# PROVIDED INFORMATION

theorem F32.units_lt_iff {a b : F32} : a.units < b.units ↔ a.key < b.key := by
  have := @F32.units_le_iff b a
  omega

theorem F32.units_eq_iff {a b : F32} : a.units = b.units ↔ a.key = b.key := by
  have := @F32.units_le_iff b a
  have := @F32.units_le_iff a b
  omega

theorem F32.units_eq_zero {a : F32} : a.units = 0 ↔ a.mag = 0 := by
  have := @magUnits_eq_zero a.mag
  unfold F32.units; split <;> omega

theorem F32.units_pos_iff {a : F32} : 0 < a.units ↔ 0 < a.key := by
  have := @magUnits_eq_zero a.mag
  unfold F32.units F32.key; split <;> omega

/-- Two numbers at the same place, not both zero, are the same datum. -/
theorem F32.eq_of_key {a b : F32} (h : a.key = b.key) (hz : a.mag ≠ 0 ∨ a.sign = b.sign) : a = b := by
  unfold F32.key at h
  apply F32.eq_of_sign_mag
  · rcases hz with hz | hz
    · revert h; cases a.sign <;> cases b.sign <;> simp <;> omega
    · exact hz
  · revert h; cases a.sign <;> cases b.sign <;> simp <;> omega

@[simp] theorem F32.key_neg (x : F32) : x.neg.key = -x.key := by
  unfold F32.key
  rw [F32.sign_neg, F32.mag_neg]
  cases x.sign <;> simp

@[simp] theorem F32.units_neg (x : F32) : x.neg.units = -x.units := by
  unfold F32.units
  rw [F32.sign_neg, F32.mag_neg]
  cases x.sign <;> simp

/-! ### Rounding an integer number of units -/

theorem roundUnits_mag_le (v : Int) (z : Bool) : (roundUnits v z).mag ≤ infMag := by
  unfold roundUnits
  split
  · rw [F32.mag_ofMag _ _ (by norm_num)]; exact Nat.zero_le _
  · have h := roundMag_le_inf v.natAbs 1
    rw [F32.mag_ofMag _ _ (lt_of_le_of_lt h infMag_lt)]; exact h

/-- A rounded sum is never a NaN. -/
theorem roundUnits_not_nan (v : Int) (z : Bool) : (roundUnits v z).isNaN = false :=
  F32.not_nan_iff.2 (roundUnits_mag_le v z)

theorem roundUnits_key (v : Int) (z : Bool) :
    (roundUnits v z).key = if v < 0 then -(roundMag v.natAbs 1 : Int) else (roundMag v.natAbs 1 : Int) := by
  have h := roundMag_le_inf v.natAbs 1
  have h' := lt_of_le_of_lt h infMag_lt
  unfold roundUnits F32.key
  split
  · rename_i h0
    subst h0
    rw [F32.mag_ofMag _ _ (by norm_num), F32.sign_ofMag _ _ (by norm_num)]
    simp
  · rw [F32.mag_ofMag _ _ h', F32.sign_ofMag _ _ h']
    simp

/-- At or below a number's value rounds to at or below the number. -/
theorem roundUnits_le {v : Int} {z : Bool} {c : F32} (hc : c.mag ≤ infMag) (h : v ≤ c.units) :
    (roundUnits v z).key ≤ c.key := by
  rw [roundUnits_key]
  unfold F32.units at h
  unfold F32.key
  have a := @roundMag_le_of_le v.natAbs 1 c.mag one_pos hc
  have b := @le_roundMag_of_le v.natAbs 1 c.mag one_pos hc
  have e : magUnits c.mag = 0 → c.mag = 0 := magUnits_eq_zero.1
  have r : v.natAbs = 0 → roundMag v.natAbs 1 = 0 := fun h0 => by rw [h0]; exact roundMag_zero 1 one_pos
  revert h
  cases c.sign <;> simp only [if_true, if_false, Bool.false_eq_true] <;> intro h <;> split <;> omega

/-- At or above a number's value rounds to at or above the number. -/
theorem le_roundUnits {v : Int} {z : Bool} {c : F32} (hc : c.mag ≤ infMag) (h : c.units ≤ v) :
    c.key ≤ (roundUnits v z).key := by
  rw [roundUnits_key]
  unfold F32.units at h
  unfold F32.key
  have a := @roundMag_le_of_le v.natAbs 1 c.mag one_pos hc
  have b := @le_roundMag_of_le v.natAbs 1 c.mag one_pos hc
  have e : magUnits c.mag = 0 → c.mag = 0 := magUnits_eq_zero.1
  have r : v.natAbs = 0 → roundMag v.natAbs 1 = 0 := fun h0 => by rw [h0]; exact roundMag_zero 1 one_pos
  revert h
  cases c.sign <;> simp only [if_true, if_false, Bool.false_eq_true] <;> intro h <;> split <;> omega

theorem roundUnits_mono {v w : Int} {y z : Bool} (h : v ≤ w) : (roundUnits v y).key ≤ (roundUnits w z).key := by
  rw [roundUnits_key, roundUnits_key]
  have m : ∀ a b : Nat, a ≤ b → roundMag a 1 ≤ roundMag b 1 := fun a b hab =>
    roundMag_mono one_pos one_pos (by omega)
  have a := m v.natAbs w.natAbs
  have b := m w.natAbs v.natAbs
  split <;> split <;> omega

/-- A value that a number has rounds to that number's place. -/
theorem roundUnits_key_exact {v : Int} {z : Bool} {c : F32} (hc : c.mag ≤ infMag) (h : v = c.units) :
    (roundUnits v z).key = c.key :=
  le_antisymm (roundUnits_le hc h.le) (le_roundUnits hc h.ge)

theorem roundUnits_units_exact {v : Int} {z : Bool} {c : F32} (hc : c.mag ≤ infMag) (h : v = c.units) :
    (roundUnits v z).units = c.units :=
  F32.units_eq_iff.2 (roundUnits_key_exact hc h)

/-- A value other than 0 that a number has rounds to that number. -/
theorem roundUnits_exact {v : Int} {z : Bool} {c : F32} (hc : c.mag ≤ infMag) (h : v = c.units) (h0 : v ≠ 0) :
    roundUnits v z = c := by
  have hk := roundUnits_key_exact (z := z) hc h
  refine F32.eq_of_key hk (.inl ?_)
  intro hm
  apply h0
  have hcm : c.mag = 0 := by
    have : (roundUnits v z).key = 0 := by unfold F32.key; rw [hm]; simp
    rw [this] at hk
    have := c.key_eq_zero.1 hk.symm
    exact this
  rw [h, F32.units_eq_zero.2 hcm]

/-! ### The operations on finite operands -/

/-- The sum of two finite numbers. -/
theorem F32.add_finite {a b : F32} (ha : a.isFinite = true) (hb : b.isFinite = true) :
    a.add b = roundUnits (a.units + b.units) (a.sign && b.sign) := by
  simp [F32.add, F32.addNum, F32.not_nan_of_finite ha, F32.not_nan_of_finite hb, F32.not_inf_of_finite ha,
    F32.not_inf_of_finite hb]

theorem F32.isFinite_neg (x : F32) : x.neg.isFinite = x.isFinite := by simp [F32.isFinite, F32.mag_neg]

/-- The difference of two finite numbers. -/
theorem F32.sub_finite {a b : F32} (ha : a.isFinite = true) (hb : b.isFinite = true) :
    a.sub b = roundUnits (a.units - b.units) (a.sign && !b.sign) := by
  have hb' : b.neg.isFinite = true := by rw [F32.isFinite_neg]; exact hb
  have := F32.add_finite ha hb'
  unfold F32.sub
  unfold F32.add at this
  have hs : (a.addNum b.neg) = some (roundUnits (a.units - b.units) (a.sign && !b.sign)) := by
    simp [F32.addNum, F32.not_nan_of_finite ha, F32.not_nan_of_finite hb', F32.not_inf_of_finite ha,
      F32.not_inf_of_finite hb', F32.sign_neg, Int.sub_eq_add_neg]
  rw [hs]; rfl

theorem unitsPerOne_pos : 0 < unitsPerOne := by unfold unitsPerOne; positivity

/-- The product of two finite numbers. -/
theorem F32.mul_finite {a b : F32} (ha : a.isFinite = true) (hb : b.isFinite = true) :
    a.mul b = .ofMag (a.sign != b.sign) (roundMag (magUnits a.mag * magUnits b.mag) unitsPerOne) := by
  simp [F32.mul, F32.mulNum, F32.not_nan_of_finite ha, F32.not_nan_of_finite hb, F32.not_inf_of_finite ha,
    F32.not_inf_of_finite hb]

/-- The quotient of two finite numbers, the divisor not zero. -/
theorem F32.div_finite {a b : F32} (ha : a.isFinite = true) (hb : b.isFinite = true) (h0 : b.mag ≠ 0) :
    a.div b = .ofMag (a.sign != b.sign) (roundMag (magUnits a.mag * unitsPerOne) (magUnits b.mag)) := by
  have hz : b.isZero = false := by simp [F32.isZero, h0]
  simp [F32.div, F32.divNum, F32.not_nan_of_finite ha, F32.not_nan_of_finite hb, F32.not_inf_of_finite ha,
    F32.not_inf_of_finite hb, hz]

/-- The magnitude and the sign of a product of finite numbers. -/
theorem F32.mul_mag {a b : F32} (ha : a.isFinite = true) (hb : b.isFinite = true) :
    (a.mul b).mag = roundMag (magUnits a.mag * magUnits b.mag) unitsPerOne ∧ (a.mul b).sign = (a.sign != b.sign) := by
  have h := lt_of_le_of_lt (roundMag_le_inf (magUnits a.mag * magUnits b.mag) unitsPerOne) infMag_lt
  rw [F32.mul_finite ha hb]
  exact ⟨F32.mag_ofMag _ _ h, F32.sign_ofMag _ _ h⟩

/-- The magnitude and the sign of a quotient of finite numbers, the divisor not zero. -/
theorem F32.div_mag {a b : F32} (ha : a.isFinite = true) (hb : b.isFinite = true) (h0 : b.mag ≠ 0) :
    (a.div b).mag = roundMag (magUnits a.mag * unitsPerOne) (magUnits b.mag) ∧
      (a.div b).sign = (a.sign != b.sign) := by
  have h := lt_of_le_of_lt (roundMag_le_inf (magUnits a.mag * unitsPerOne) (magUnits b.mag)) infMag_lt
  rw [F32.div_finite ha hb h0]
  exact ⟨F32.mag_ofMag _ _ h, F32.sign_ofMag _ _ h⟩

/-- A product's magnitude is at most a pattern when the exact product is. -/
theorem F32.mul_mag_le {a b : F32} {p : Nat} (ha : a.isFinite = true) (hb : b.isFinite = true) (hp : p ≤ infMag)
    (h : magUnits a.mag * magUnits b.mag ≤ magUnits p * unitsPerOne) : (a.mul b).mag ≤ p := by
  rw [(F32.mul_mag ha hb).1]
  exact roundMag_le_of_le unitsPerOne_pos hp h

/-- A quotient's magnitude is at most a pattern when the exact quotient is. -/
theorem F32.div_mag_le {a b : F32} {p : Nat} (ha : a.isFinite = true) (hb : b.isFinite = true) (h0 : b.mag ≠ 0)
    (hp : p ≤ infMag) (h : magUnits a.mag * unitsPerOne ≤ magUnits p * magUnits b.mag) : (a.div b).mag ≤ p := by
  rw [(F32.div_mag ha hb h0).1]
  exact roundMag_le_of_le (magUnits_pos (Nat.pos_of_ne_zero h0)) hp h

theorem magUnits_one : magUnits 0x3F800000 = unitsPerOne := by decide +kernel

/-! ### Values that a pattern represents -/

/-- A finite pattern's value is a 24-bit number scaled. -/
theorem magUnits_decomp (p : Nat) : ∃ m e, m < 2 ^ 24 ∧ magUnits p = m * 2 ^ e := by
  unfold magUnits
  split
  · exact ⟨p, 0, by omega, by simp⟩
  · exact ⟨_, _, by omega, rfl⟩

# EXERCISE REQUIREMENTS
Each line in the listing above from the one containing "(a.div b).mag = roundMag" through the one containing "product is. -/" should be repeated exactly, and no other line.

# ANSWER SECTION
    (a.div b).mag = roundMag (magUnits a.mag * unitsPerOne) (magUnits b.mag) ∧
      (a.div b).sign = (a.sign != b.sign) := by
  have h := lt_of_le_of_lt (roundMag_le_inf (magUnits a.mag * unitsPerOne) (magUnits b.mag)) infMag_lt
  rw [F32.div_finite ha hb h0]
  exact ⟨F32.mag_ofMag _ _ h, F32.sign_ofMag _ _ h⟩

/-- A product's magnitude is at most a pattern when the exact product is. -/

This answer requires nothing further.